WHAT IS REQUIRED: Nothing outside the range below should be printed. Output exactly the lines from the line with "-- ==== Sys2Proof/Machine/HostPort.lean" to the line with "go on, since", both included.

════════════════

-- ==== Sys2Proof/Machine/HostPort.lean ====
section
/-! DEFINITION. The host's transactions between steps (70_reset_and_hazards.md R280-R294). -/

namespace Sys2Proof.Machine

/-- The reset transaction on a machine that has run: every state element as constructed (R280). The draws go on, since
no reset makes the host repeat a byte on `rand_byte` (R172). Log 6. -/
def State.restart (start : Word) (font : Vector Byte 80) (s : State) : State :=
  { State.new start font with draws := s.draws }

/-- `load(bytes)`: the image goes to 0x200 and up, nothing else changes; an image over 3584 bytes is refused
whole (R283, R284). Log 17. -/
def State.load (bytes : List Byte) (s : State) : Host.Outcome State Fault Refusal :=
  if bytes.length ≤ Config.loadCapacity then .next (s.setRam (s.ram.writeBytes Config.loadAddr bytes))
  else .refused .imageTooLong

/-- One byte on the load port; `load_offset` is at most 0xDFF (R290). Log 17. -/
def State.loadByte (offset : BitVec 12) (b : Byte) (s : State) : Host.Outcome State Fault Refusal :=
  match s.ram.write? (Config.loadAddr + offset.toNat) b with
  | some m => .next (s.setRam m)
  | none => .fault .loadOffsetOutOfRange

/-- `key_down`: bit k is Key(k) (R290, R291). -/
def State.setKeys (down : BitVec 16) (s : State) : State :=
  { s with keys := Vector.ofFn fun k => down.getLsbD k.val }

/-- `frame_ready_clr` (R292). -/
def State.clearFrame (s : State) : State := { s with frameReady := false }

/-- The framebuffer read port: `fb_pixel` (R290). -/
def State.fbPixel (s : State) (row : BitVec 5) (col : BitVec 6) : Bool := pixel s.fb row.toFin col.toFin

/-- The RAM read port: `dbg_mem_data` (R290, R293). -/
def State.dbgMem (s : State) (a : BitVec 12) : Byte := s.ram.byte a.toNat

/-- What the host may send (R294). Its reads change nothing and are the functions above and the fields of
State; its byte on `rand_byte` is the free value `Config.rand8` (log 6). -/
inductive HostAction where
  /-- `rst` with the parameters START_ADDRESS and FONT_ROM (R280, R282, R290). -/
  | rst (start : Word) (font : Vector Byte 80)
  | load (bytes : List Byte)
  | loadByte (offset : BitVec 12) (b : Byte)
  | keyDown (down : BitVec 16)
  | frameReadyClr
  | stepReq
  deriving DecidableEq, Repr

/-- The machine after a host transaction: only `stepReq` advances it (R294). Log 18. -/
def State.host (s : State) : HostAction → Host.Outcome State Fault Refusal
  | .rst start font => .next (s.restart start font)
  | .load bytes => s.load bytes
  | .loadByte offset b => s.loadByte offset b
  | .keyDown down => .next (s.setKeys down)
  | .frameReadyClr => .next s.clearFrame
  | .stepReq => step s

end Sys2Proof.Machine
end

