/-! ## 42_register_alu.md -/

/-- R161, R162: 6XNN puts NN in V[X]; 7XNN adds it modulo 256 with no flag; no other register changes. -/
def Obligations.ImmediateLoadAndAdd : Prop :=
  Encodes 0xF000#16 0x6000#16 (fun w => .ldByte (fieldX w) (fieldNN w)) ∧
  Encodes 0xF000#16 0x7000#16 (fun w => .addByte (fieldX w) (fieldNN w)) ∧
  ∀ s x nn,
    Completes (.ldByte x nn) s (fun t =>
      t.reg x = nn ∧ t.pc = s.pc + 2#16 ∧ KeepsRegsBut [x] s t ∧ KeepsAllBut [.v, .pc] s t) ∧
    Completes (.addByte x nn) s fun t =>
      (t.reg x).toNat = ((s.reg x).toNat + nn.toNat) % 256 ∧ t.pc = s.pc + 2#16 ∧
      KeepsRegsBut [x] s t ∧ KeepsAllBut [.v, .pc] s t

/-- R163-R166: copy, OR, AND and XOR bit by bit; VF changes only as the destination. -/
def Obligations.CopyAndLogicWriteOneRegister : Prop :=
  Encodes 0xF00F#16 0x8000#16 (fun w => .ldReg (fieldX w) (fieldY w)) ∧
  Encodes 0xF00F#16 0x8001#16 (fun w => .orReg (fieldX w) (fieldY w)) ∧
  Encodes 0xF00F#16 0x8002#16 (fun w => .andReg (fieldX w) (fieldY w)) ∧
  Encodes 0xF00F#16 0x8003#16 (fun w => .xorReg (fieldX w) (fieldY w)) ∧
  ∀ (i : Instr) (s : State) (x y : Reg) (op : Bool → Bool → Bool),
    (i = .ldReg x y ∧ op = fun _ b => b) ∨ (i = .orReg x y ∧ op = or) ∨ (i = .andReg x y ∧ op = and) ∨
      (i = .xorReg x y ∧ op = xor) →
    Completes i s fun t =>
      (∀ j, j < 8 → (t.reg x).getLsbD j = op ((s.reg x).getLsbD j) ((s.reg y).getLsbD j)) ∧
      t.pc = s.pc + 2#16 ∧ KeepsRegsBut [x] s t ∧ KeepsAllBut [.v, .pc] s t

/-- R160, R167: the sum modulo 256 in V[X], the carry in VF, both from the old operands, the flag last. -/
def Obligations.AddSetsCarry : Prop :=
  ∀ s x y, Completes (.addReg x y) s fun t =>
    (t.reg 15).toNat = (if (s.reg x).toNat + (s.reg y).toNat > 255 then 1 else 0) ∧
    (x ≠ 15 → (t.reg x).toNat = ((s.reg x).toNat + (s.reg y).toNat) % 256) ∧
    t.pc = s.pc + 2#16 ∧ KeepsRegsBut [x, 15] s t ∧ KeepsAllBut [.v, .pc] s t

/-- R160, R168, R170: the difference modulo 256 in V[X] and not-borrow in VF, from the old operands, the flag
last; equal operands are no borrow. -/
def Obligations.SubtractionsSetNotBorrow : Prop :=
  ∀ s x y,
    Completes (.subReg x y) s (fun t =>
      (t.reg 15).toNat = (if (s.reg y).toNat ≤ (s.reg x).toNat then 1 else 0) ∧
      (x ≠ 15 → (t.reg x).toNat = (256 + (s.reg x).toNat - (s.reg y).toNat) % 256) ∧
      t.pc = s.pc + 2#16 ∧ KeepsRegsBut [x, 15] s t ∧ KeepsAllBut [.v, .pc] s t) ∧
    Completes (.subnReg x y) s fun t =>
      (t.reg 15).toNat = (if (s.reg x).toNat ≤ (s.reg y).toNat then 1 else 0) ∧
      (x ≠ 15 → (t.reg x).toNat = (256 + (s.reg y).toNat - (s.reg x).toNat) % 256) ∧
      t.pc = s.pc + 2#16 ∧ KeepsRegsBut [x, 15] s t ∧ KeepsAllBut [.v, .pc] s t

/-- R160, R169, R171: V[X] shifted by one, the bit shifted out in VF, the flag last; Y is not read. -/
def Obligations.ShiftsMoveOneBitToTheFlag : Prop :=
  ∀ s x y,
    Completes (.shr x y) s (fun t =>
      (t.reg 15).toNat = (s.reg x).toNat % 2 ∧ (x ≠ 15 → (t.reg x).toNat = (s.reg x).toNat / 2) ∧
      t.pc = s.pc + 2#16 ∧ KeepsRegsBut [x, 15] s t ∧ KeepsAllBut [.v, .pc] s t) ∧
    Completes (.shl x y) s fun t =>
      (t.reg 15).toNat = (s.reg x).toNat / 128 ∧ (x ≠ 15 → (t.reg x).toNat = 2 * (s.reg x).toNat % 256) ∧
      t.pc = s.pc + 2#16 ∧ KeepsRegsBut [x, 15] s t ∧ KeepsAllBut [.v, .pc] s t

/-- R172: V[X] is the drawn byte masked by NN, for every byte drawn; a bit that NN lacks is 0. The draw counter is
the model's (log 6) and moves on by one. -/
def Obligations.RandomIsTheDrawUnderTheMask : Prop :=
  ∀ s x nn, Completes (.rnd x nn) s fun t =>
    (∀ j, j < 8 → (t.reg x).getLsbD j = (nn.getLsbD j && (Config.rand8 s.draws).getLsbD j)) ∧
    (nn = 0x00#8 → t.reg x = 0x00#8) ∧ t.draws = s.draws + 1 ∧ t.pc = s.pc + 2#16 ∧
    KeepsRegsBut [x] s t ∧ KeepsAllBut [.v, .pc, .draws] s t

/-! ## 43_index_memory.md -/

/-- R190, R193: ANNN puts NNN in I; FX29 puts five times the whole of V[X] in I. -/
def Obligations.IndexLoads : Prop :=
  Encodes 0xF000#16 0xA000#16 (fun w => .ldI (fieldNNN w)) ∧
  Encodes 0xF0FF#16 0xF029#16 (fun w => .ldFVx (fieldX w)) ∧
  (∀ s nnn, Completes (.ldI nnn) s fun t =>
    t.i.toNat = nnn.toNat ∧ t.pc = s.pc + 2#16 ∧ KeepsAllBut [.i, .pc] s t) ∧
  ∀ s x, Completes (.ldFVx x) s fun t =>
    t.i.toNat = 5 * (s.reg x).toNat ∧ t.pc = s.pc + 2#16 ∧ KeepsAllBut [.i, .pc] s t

════════════════

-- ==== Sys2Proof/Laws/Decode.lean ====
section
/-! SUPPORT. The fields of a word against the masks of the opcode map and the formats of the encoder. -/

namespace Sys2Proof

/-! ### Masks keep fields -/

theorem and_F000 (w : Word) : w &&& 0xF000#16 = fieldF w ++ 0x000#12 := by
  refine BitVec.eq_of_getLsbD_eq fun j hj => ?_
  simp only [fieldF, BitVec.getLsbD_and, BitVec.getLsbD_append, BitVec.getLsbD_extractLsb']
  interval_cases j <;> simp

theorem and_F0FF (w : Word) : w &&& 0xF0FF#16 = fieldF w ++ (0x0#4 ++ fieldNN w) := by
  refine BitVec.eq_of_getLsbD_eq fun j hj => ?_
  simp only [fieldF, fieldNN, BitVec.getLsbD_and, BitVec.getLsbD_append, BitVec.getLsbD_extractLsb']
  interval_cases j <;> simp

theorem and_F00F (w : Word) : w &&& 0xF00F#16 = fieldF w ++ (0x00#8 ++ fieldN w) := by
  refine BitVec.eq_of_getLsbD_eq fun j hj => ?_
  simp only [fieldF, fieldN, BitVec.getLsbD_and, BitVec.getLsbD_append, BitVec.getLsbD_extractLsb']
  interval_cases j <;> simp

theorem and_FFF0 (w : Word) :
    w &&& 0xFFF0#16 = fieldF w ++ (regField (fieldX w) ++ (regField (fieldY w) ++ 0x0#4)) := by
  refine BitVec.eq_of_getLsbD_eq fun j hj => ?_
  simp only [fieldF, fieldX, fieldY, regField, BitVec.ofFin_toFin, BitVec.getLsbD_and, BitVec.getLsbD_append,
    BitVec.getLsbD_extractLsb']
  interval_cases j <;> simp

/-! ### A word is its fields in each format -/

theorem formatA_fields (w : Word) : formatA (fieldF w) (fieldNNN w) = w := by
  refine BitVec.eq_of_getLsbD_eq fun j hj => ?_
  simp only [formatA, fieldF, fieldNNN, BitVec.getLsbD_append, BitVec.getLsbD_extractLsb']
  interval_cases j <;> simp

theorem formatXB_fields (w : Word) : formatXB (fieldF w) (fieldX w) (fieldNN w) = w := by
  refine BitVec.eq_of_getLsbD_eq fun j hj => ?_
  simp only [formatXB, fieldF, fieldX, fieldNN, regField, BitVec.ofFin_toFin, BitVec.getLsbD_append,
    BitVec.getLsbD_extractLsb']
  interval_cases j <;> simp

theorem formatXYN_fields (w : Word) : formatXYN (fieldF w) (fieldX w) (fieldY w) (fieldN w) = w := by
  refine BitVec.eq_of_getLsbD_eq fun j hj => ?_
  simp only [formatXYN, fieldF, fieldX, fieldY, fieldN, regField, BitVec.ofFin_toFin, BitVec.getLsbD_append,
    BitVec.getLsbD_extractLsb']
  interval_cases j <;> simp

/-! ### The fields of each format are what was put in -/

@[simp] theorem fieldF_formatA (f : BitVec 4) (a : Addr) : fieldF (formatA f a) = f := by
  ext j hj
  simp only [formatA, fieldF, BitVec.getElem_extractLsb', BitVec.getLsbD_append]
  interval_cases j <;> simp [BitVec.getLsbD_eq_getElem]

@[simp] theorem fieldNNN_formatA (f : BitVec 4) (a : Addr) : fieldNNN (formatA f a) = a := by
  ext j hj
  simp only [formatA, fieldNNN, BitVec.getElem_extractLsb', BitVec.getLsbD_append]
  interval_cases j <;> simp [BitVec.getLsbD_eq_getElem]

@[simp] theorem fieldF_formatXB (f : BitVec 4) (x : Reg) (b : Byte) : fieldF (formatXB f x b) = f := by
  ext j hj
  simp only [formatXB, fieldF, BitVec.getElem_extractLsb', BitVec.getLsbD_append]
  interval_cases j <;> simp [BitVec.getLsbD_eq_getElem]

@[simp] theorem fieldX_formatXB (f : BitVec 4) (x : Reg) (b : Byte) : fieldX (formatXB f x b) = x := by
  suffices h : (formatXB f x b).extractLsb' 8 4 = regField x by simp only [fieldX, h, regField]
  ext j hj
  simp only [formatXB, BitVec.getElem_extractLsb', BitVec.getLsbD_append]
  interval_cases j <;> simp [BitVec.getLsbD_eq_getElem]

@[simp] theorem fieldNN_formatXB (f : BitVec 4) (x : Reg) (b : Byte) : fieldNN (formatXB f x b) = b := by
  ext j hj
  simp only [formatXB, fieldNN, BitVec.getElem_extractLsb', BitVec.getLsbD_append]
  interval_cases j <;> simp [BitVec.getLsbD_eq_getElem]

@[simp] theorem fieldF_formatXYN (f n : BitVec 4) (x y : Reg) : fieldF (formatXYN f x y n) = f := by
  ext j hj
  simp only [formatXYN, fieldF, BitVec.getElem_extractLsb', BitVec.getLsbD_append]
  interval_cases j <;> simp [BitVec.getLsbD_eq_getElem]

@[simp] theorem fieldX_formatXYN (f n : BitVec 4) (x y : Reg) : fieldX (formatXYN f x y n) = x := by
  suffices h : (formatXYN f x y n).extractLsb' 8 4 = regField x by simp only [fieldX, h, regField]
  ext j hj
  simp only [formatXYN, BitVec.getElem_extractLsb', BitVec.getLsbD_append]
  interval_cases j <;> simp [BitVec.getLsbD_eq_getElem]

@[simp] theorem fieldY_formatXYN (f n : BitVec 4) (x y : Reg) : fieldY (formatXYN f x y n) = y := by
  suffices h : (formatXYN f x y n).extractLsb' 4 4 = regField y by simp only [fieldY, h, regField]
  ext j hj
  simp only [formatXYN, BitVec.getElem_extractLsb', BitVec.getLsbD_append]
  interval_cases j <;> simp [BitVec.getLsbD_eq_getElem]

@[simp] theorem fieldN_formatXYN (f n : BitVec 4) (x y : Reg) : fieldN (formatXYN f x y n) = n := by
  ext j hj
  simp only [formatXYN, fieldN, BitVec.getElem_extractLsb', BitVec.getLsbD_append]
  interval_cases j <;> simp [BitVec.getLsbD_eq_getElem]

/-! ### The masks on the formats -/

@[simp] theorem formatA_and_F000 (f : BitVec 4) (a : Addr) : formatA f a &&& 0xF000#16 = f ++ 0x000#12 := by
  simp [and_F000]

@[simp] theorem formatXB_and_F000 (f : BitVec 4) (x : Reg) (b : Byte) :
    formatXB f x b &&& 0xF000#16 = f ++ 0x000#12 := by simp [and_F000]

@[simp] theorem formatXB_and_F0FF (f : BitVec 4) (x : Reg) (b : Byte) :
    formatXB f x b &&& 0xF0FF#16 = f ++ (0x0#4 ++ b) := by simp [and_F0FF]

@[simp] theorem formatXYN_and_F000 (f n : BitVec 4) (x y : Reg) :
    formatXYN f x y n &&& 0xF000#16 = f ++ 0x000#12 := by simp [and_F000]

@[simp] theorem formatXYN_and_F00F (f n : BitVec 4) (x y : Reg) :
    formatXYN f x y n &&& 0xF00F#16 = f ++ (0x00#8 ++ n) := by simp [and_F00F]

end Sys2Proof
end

════════════════

EXERCISE RESPONSE:
-- ==== Sys2Proof/Machine/HostPort.lean ====
section
/-! DEFINITION. The host's transactions between steps (70_reset_and_hazards.md R280-R294). -/

namespace Sys2Proof.Machine

/-- The reset transaction on a machine that has run: every state element as constructed (R280). The draws go on, since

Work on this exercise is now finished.